Я не стал делиться с Клэр подозрением, что мой помощник мог договориться о комиссионных со сделки. Эта мысль пришла мне в голову, как только управляющий назвал цену, но Беллинетти вовсе не выглядел разочарованным, когда я отказался. Даже щедрые комиссионные не могут оправдать такую цену, и я сразу же отверг это предположение.
К тому времени действие пива с бренди начало ослабевать, и я почувствовал, что очень устал. Полный энтузиазма Беллинетти был настроен продолжать поиски квартиры, однако я решил, что лучше всего на день или два поселиться в отеле, а потом не спеша найти себе жилье. Здесь я оказался потому, что Беллинетти знаком с управляющим отелем.
Заведение не такое роскошное, как ты можешь подумать, глядя на почтовую бумагу. Похоже, теперь в моде "современность" а-ля Маринетти. Единственный современный аспект "Парижа" - это паровое отопление, которое все время булькает и делает номер похожим на духовку. Остальное, должен признаться, осталось от Милана эпохи Наполеона. Полутемные коридоры, высокие потолки, много зеленого плюша и тусклого позолоченного гипса. В ресторане (всегда почти на две трети пустом) много больших зеркал с почерневшим серебряным покрытием. Моя кровать представляет собой гигантскую конструкцию красного дерева с плюшевым балдахином, украшенным впечатляющими золотыми кистями, тоже потемневшими, а стул, на котором я в данный момент сижу, настолько неудобен, что и не описать. Очевидно, "Париж" не приносит владельцам особой прибыли. Хотя мне еще не предъявляли счет за дополнительные услуги.
В целом Милан меня удивил - сам не понимаю почему. Ты знаешь, как это бывает: рисуешь в своем воображении какое-то место, а потом расстраиваешься, когда реальность не совпадает с представлением. Я всегда представлял Милан как скопление небольших домов в стиле Боргезе, сгруппированных вокруг огромного роскошного здания оперы, в котором обитают коренастые тенора, похожие на разбойников баритоны и необъятных размеров меццо-сопрано с длинными жемчужными ожерельями. На самом деле Милан - всего лишь итальянский вариант Бирмингема. Я еще не видел "Ла-Скала", но на афише прочел, что там ставят балет - даже не оперу. Единственная "достопримечательность", которую мне удалось посмотреть, - это редакция газеты "Народная Италия", откуда, как говорят, Муссолини отправился в поход на Рим. Беллинетти показал мне здание. Восторженный поклонник фашизма, он заявил, что Италия пойдет "к империи сквозь кровь". Чья это будет кровь, Беллинетти не уточнил; очевидно, он не предполагает, что его призовут пролить свою.
Впоследствии мне рассказали, что участие Муссолини в славном походе на Рим ограничилось прибытием в "вечный город" в спальном вагоне три дня спустя. Однако не подлежит сомнению, что марш начался именно от редакции "Народа".
Большую часть сегодняшнего дня я провел на виа Сан-Джулио. Сам офис находится на пятом этаже относительно нового здания, несмотря на небольшие размеры, довольно чистый и светлый. Мой персонал состоит из Беллинетти и двух сотрудников за пишущими машинками - мужчины и женщины. Мужчине двадцать два года, он белокур и застенчив. Зовут его Умберто, фамилию я пока не выяснил. Беллинетти говорит, что парень слишком много читает. У меня такое впечатление, что его не мешало бы хорошо накормить.

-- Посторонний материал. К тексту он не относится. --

/-- The lowest spare bank of a stack. -/
def spareBank (s : State) (stack : Nat) : Option Nat :=
  (List.range 136).find? fun b => (bankOf s (bankKey stack b)).state == .spare

/-- Map a bank out; a spare takes its place where it was in service. -/
def bankOut (stack bank : Nat) (s : State) : State × Option Nat :=
  let was := bankOf s (bankKey stack bank)
  let s := setBank (bankKey stack bank) { was with state := .mappedOut } s
  match if was.state = .spare then none else spareBank s stack with
  | some x => (setBank (bankKey stack x) { state := .inService, replaces := bank } s, some x)
  | none => (s, none)

/-- Whether a stack has its 128 banks. -/
def stackWhole (s : State) (stack : Nat) : Bool :=
  ((List.range 136).filter fun b =>
    (bankOf s (bankKey stack b)).state == .inService || (bankOf s (bankKey stack b)).state == .underTest).length ≥ 128

/-- Whether a failed unit blocks release (R536, R538). -/
def unitBlocks (s : State) (kind unit : Nat) : Bool :=
  kind ∈ [1, 2, 3, 4, 6, 7] || (kind == Unit.ref && unit < 16) || (kind == Unit.bank && !stackWhole s (unit / 136))

/-- A lane that failed a power-up test stays FAULT, or its reserve UNAVAILABLE, until the next cold reset. -/
def laneDead (unit : Nat) (s : State) : State :=
  let s := { s with bi := { s.bi with deadLanes := addNew unit s.bi.deadLanes } }
  if unit % 5 = 4 then setReserve (unit / 10) (unit / 5 % 2) .unavailable s
  else setLane (unit / 10) (unit / 5 % 2) (unit % 5) .fault s

/-- A bench that failed: RETIRED, but FAILED where it serves at a warm reset (R537, R540). -/
def benchDead (x result : Nat) (s : State) : State :=
  let v := physSlot s x
  if s.rp.resetClass = 2 && v.state == .serving then
    let l := ((List.range 128).find? fun l => physBench s l == x).getD 0xFF
    raise Ev.RP_BENCH_FAILED [.u16 l, .u16 x] (setPhys x { v with state := .failed, result := result, frame := frameOf s } s)
  else
    count E.RP_BENCHES_RETIRED 1
      (setPhys x { v with state := .retired, result := result, frame := frameOf s } s)

/-- A matrix cell that failed is marked in the setting it reports (R358): unit 256 × wing + cell, detail the setting. -/
def cellDead (unit detail : Nat) (s : State) : State :=
  let x := wingOf s (unit / 256)
  setWing (unit / 256) { x with faults := SMap.set x.faults (unit % 256) (detail % 2) } s

/-- What one failure takes out of use. -/
def unitFailed (f : Nat × Nat × Nat × Nat) (s : State) : State :=
  let (kind, unit, test, detail) := f
  let note := raise Ev.BI_UNIT_FAILED [.u8 kind, .u32 unit, .u8 test]
  if kind = Unit.bank then (bankOut (unit / 136) (unit % 136) s).1
  else if kind = Unit.bench then note (benchDead unit (2 + b2n (test != 1)) s)
  else if kind ∈ [9, 10, 11, 12] then note (laneDead unit s)
  else if kind = Unit.cell then note (cellDead unit detail s)
  else if kind = Unit.ref && unit ≥ 16 then
    note { s with bi := { s.bi with deadWings := addNew (unit - 16) s.bi.deadWings } }
  else s

/-! ### The sequence (R532 to R534, R539) -/

/-- Results of a phase, by kind and unit (R533). -/
def phaseRecord (r : PhaseResult) (s : State) : State :=
  let fails := fun k => (r.failed.filter fun f => f.1 == k).length
  let summary := r.tested.foldl (fun m t =>
    let (a, b, c) := SMap.getD m t.1 (0, 0, 0)
    SMap.set m t.1 (a + t.2, b + (t.2 - fails t.1), c + fails t.1)) s.bi.summary
  let bad := r.failed.map fun f =>
    ({ kind := f.1, test := f.2.2.1, outcome := 2, unit := f.2.1, detail := f.2.2.2, ms := r.ms } : BiResult)
  let un := r.untested.map fun f =>
    ({ kind := f.1, test := f.2.2, outcome := 3, unit := f.2.1, detail := 0, ms := r.ms } : BiResult)
  { s with bi := { s.bi with
    summary := summary, results := (s.bi.results ++ bad ++ un).take 4096
    peak := max s.bi.peak r.peak, running := []
    failed := s.bi.failed + r.failed.length, untested := s.bi.untested + r.untested.length } }

/-- A host port answers while it is not held in reset and the bed dies are up. -/
def hostsTrain (s : State) : State :=
  setPc 1 (fun f => { f with linkUp := !f.perst }) (setPc 0 (fun f => { f with linkUp := !f.perst }) s)

/-- Release (R534). -/
def release (ms : Nat) (s : State) : State :=
  let log := match s.rp.resets with
    | (t, c, k, _) :: r => (t, c, k, ms * 1000) :: r
    | [] => []
  let s := { s with
    bi := { s.bi with state := 2, phase := 6, duration := ms }
    rp := { s.rp with resets := log } }
  let s := raise Ev.BI_DONE [.u32 ms, .i32 s.bi.peak, .u32 s.bi.failed, .u32 s.bi.untested] s
  portsHeldDown (syncIdle 4 (lanesTrain [] s))

/-- Release is blocked (R539): every wing stays dark. -/
def blocked (f : Nat × Nat × Nat × Nat) (s : State) : State :=
  raise Ev.BI_BLOCKED [.u8 f.1, .u32 f.2.1, .u8 f.2.2.1] { s with bi := { s.bi with state := 3 } }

Женщина просто изумительна. Ее зовут Серафина, на месте глаз у нее два темных, таинственных колодца, кожа напоминает полупрозрачный воск, а при взгляде на одежду у тебя потекли бы слюнки. К сожалению, она чрезвычайно глупа. Боюсь, протеже Беллинетти. Не умеет даже печатать. Вид ее кроваво-красных ногтей, неуверенно дрожащих над клавиатурой пишущей машинки, вызывает у меня раздражение. В ближайшем времени нужно обсудить будущее нашей Серафины. У меня еще не было возможности вникнуть в работу офиса. Фитч вручил мне довольно длинные заметки на этот счет. Завтра начну расследование. Беллинетти заверяет, что все прекрасно. Надеюсь, он прав.
Единственным человеком, не принадлежащим к числу моих сотрудников, с которым я за это время познакомился, стал американец, снимающий помещение прямо под нами. Это странного вида надоедливый субъект с большим кривоватым носом, как у боксера-профессионала, вьющимися каштановыми волосами и неожиданно голубыми глазами; его плечи кажутся еще массивнее из-за того, что он чуть ниже меня ростом. Извини, что так подробно описываю его внешность, но американец произвел на меня впечатление. Мы утром столкнулись на лестнице. Он остановился и спросил, не англичанин ли я. Потом объяснил, что на эту мысль его навела моя одежда. Мы договорились как-нибудь выпить.
Если бы я знал, какую роль "американец" будет играть в моей жизни, то вряд ли так легко выбросил из головы нашу встречу.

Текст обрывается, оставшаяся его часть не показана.